Ruslan Yuriyovych Perekhoda (, born 18 July 1987) is a cross-country skier from Ukraine. He represented Ukraine at the 2014 Winter Olympics.

Career
Perekhoda started his career at major competitions in March 2007 when he competed at the 2007 Junior World Ski Championships in Tarvisio. His World Cup debut took place on November 25, 2011, in Kuusamo, Finland, where he was 84th in sprint competition. As of January 2022, his best World Cup achievement was 26th rank in sprint freestyle in Sochi on February 1, 2013. His best team performance (together with Vitaliy Shtun, Myroslav Bilosyuk, and Oleksiy Shvidkiy) was 19th in relay on November 25, 2012, in Gällivare.
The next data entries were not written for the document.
-- ==== Sys2Proof/Tests/Slice0.lean ====
section
/-! SUPPORT. Checks of the model on fixed values: ill-formed terms are refused, encodings written out from
spec/30_encoding.md decode to what they stand for, one step of each instruction does what the vectors of
spec/95_test_vectors.md say, and the hypotheses of each statement can be met. -/

namespace Sys2Proof.Tests

open Sys2Proof Sys2Proof.Machine

/-! ## Small states -/

/-- The state after a step that answers one. -/
def after : Host.Outcome State Fault Refusal → State
  | .next t => t
  | _ => State.reset

/-- The reset state at a position, the chip answering as the list says, the sequencer the next to act. -/
def posAt (p : Pos) (answers : List (List Byte)) : State :=
  { State.reset with seq := p, env := { moves := [.loop 0], answers := answers.map .reply, choices := [], draws := 0 } }

/-- The reset state with one move and one choice to come. -/
def moved (m : Move) (choice : Bool) : State :=
  { State.reset with env := { moves := [m], answers := [], choices := [choice], draws := 0 } }

/-- The reset state with `TXBUF` holding a payload length. -/
def txAt (p : Pos) (length : Byte) (answers : List (List Byte)) : State :=
  { posAt p answers with txbuf := [(0, 0x7F), (1, length)], caller := .csma .a6 }

/-- A drain: position, `rx_cursor`, `rx_expected`, the chip's answers. -/
def rxAt (p : Pos) (cursor : Nat) (expected : Byte) (answers : List (List Byte)) : State :=
  { posAt p answers with rxActive := true, rxCursor := cursor, rxExpected := expected }

/-- The state with these bytes received in the last transaction. -/
def withRx (s : State) (rx : List Byte) : State := { s with rx := rx }

/-- The accumulator holding a frame, and the dispatch flag. -/
def hostAt (p : Pos) (frame : List Byte) : State :=
  { posAt p [] with hrx := Memory.writeRun [] 0 frame, hrxCursor := frame.length, dispatchFlag := true,
                    dispTag := frame.headD 0, dispLen := frame.length }

/-- The bytes the last event sent. -/
def lastSent (s : State) : Option (List Byte) :=
  match s.trace.getLast? with
  | some (.xact tx _) => some tx
  | _ => none

/-! ## Ill-formed terms are refused -/

theorem test_wf_empty_power_table : (Instr.wburstPatable []).wf = false := by decide
theorem test_wf_power_table_of_9 : (Instr.wburstPatable [1, 2, 3, 4, 5, 6, 7, 8, 9]).wf = false := by decide
theorem test_wf_empty_fifo_burst : (Instr.wburstFifo []).wf = false := by decide
theorem test_wf_fifo_burst_of_65 : (Instr.wburstFifo (List.replicate 65 0)).wf = false := by decide
theorem test_wf_empty_burst_read : (Instr.rburst 0x3F 0).wf = false := by decide
theorem test_wf_burst_read_beyond_0x28 : (Instr.rburst 0x29 1).wf = false := by decide
theorem test_wf_csc_is_no_sentinel : (Instr.hostConfig 0xFF 0x0A).wf = false := by decide
theorem test_wf_backoff_is_no_sentinel : (Instr.hostConfig 0x03 0xFF).wf = false := by decide
theorem test_wf_data_ends_with_sentinel : (Instr.hostData [0x48]).wf = false := by decide
theorem test_wf_data_without_inner_sentinel : (Instr.hostData [0xFF, 0x48, 0xFF]).wf = false := by decide
theorem test_wf_data_fits : (Instr.hostData (List.replicate 254 0x48 ++ [0xFF])).wf = false := by
  simp only [Instr.wf, frameTailOk, List.length_append, List.length_replicate, Config.cap]
  exact Bool.and_false _
theorem test_wf_other_is_no_known_tag :
    (Instr.hostOther 0x01 [0xFF]).wf = false ∧ (Instr.hostOther 0x02 [0xFF]).wf = false := by decide
theorem test_wf_lone_sentinel_is_whole : (Instr.hostOther 0xFF [0x00, 0xFF]).wf = false := by decide
theorem test_wf_other_ends_with_sentinel : (Instr.hostOther 0x07 [0x01]).wf = false := by decide
theorem test_wf_table_of_38 : (Instr.writeConfig (List.replicate 38 0)).wf = false := by decide

/-! ## Words written out from rules R91 to R95 and R100: bit 7 `RW`, bit 6 `B`, bits 5:0 the address -/

theorem test_decode_sres : decodeBus [0b00110000] = .ok .sres := by decide
theorem test_decode_scal : decodeBus [0b00110011] = .ok .scal := by decide
theorem test_decode_srx : decodeBus [0b00110100] = .ok .srx := by decide
theorem test_decode_stx : decodeBus [0b00110101] = .ok .stx := by decide
theorem test_decode_sidle : decodeBus [0b00110110] = .ok .sidle := by decide
theorem test_decode_sfrx : decodeBus [0b00111010] = .ok .sfrx := by decide
theorem test_decode_snop : decodeBus [0b00111101] = .ok .snop := by decide
theorem test_decode_wreg : decodeBus [0b00001010, 0x03] = .ok (.wreg 0x0A 0x03) := by decide
theorem test_decode_wreg_highest : decodeBus [0b00101000, 0x66] = .ok (.wreg 0x28 0x66) := by decide
theorem test_decode_power_table :
    decodeBus [0b01111110, 1, 2, 3, 4, 5, 6, 7, 8] = .ok (.wburstPatable [1, 2, 3, 4, 5, 6, 7, 8]) := by decide
/-- Rule R130: a burst of the power table has n >= 1 data bytes. -/
theorem test_decode_short_power_table :
    decodeBus [0b01111110, 0xC0] = .ok (.wburstPatable [0xC0]) ∧ decodeBus [0b01111110] = .error (.wrongLength 0x7E 0) := by
  decide
theorem test_decode_fifo_burst : decodeBus [0b01111111, 0x01, 0x55] = .ok (.wburstFifo [0x01, 0x55]) := by decide
theorem test_decode_rfifo1 : decodeBus [0b10111111, 0x00] = .ok .rfifo1 := by decide
theorem test_decode_rburst_fifo : decodeBus [0b11111111, 0, 0, 0] = .ok (.rburst 0x3F 3) := by decide
theorem test_decode_rburst_register : decodeBus [0b11001010, 0] = .ok (.rburst 0x0A 1) := by decide
theorem test_decode_marcstate : decodeBus [0b11110101, 0, 0] = .ok .rstatusMarcstate := by decide
theorem test_decode_txbytes : decodeBus [0b11111010, 0, 0] = .ok .rstatusTxbytes := by decide
theorem test_decode_rxbytes : decodeBus [0b11111011, 0, 0] = .ok .rstatusRxbytes := by decide
theorem test_decode_host_config : decodeHostIn [0x01, 0x03, 0x0A, 0xFF] = .ok (.hostConfig 3 10) := by decide
theorem test_decode_host_data : decodeHostIn [0x02, 0x48, 0xFF] = .ok (.hostData [0x48, 0xFF]) := by decide
theorem test_decode_bootnote : decodeHostOut [0x03, 0xFF] = .ok .hostBootnote := by decide
theorem test_decode_host_other : decodeHostIn [0x07, 0x01, 0xFF] = .ok (.hostOther 7 [0x01, 0xFF]) := by decide
theorem test_decode_lone_sentinel : decodeHostIn [0xFF] = .ok (.hostOther 0xFF []) := by decide
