/-- A number the format holds is returned unchanged by every rounding mode, with no overflow and not inexact (R284,
R286); a number of a format with no more exponent and no more mantissa bits keeps its sign and value in a wider one
(R316); a zero and an infinity keep their sign, and a NaN becomes the quiet NaN: sign 0, the top mantissa bit alone
set (R286, the spec's own choice D27), with nothing raised. The bit patterns of the classes are from general knowledge
(log 16, PRESUMED). -/
def Obligations.RepresentableNumbersRoundToThemselves : Prop :=
  ∀ (f g : FpFormat) (mode : RoundingMode) (v : Nat) (neg sticky : Bool), 2 ≤ f.expBits → 1 ≤ f.manBits →
    2 ≤ g.expBits → 1 ≤ g.manBits → g.expBits ≤ f.expBits → g.manBits ≤ f.manBits →
    (v < 2 ^ g.width → (unpack g v).isNumber = true →
        let r := roundTo f mode (unpack g v) false
        (unpack f r.bits).toRat = (unpack g v).toRat ∧ (unpack f r.bits).negative = fpSign g v ∧ r.bits < 2 ^ f.width
          ∧ r.overflow = false ∧ r.inexact = false ∧ (g = f → r.bits = v))
      ∧ (let r := roundTo f mode (.zero neg) sticky
        unpack f r.bits = .zero neg ∧ r = { bits := r.bits } ∧ r.bits < 2 ^ f.width)
      ∧ (let r := roundTo f mode (.infinite neg) sticky
        unpack f r.bits = .infinite neg ∧ r = { bits := r.bits } ∧ r.bits < 2 ^ f.width)
      ∧ roundTo f mode (.nan neg) sticky = { bits := (2 ^ f.expBits - 1) * 2 ^ f.manBits + 2 ^ (f.manBits - 1) }
      ∧ unpack f ((2 ^ f.expBits - 1) * 2 ^ f.manBits + 2 ^ (f.manBits - 1)) = .nan false

/-- The quotient and the square root that FDIV and FSQR round are the exact ones cut off below at least two bits under
the format's precision, with the cut told by the sticky bit (R303, R306). -/
def Obligations.QuotientAndRootAreCutExactly : Prop :=
  ∀ (f : FpFormat) (x y : Bool) (sx sy : Nat) (ex ey : Int), 0 < sx → 0 < sy →
    (∃ q sticky, fpDiv f (.finite x sx ex) (.finite y sy ey)
          = some ⟨.finite (x != y) q (ex - ey - (f.manBits + 4 + Nat.log2 sy : Nat)), sticky, false⟩
        ∧ 2 ^ (f.manBits + 2) ≤ q
        ∧ q * sy ≤ sx * 2 ^ (f.manBits + 4 + Nat.log2 sy) ∧ sx * 2 ^ (f.manBits + 4 + Nat.log2 sy) < (q + 1) * sy
        ∧ (sticky = false ↔ q * sy = sx * 2 ^ (f.manBits + 4 + Nat.log2 sy)))
      ∧ ∃ r e sticky, fpSqrt f (.finite false sx ex) = some (.finite false r e, sticky)
        ∧ 2 ^ (f.manBits + 2) ≤ r
        ∧ ((r : ℚ) * (2 : ℚ) ^ e) ^ 2 ≤ (sx : ℚ) * (2 : ℚ) ^ ex
        ∧ (sx : ℚ) * (2 : ℚ) ^ ex < (((r : ℚ) + 1) * (2 : ℚ) ^ e) ^ 2
        ∧ (sticky = false ↔ ((r : ℚ) * (2 : ℚ) ^ e) ^ 2 = (sx : ℚ) * (2 : ℚ) ^ ex)

/-! ### Control -/

/-- JMP, by register and by offset (R351 to R353, R360): relative to its own number or absolute, modulo 2^IC_WIDTH; with
P = 1 CRP takes IC + 1; nothing else changes but what completing writes. -/
def Obligations.JumpCompletes : Prop :=
  ∀ (a p : Bool) (tgt : Target 20) (s : State), s.cfg.icWidth ≤ 64 → s.lacks = false →
    (∀ l ∈ tgt.registers, l < s.gpr.length) →
    ∃ t, exec (jumpForm a p tgt) s = .next t
      ∧ OnlyTransfer s t ∧ (t.ic.toNat : Int) = tgt.destination a s ∧ t.crp = (if p then s.icNext else s.crp)
      ∧ Completed s t []

/-- The twelve branches, by register and by offset (R351 to R354, R356, R361 to R372): the condition on the argument at
the mode's width decides between the transfer and IC + 1; CRP is written only when the branch is taken and P = 1. -/
def Obligations.BranchesComplete : Prop :=
  ∀ (c : Branch) (m : MMode) (a p : Bool) (g : Nat) (tgt : Target 14) (s : State), s.cfg.icWidth ≤ 64 →
    GprReady s m.width (g :: tgt.registers) → s.hasMode m = true →
    let taken := c.holds (s.readGpr g m.width)
    ∃ t, exec (c.instr m a p g tgt) s = .next t
      ∧ OnlyTransfer s t
      ∧ (taken = true → (t.ic.toNat : Int) = tgt.destination a s)
      ∧ (taken = false → t.ic = s.icNext)
      ∧ t.crp = (if taken && p then s.icNext else s.crp)
      ∧ Completed s t []
end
Olympic debut occurred at the 2014 Winter Games in Russian Sochi. There Perekhoda was 50th in sprint and 20th in team sprint (together with Oleksii Krasovskyi) competitions. He did not qualify to represent Ukraine at the 2018 Winter Olympics.

In 2022, Ruslan Perekhoda was nominated for his second Winter Games in Beijing.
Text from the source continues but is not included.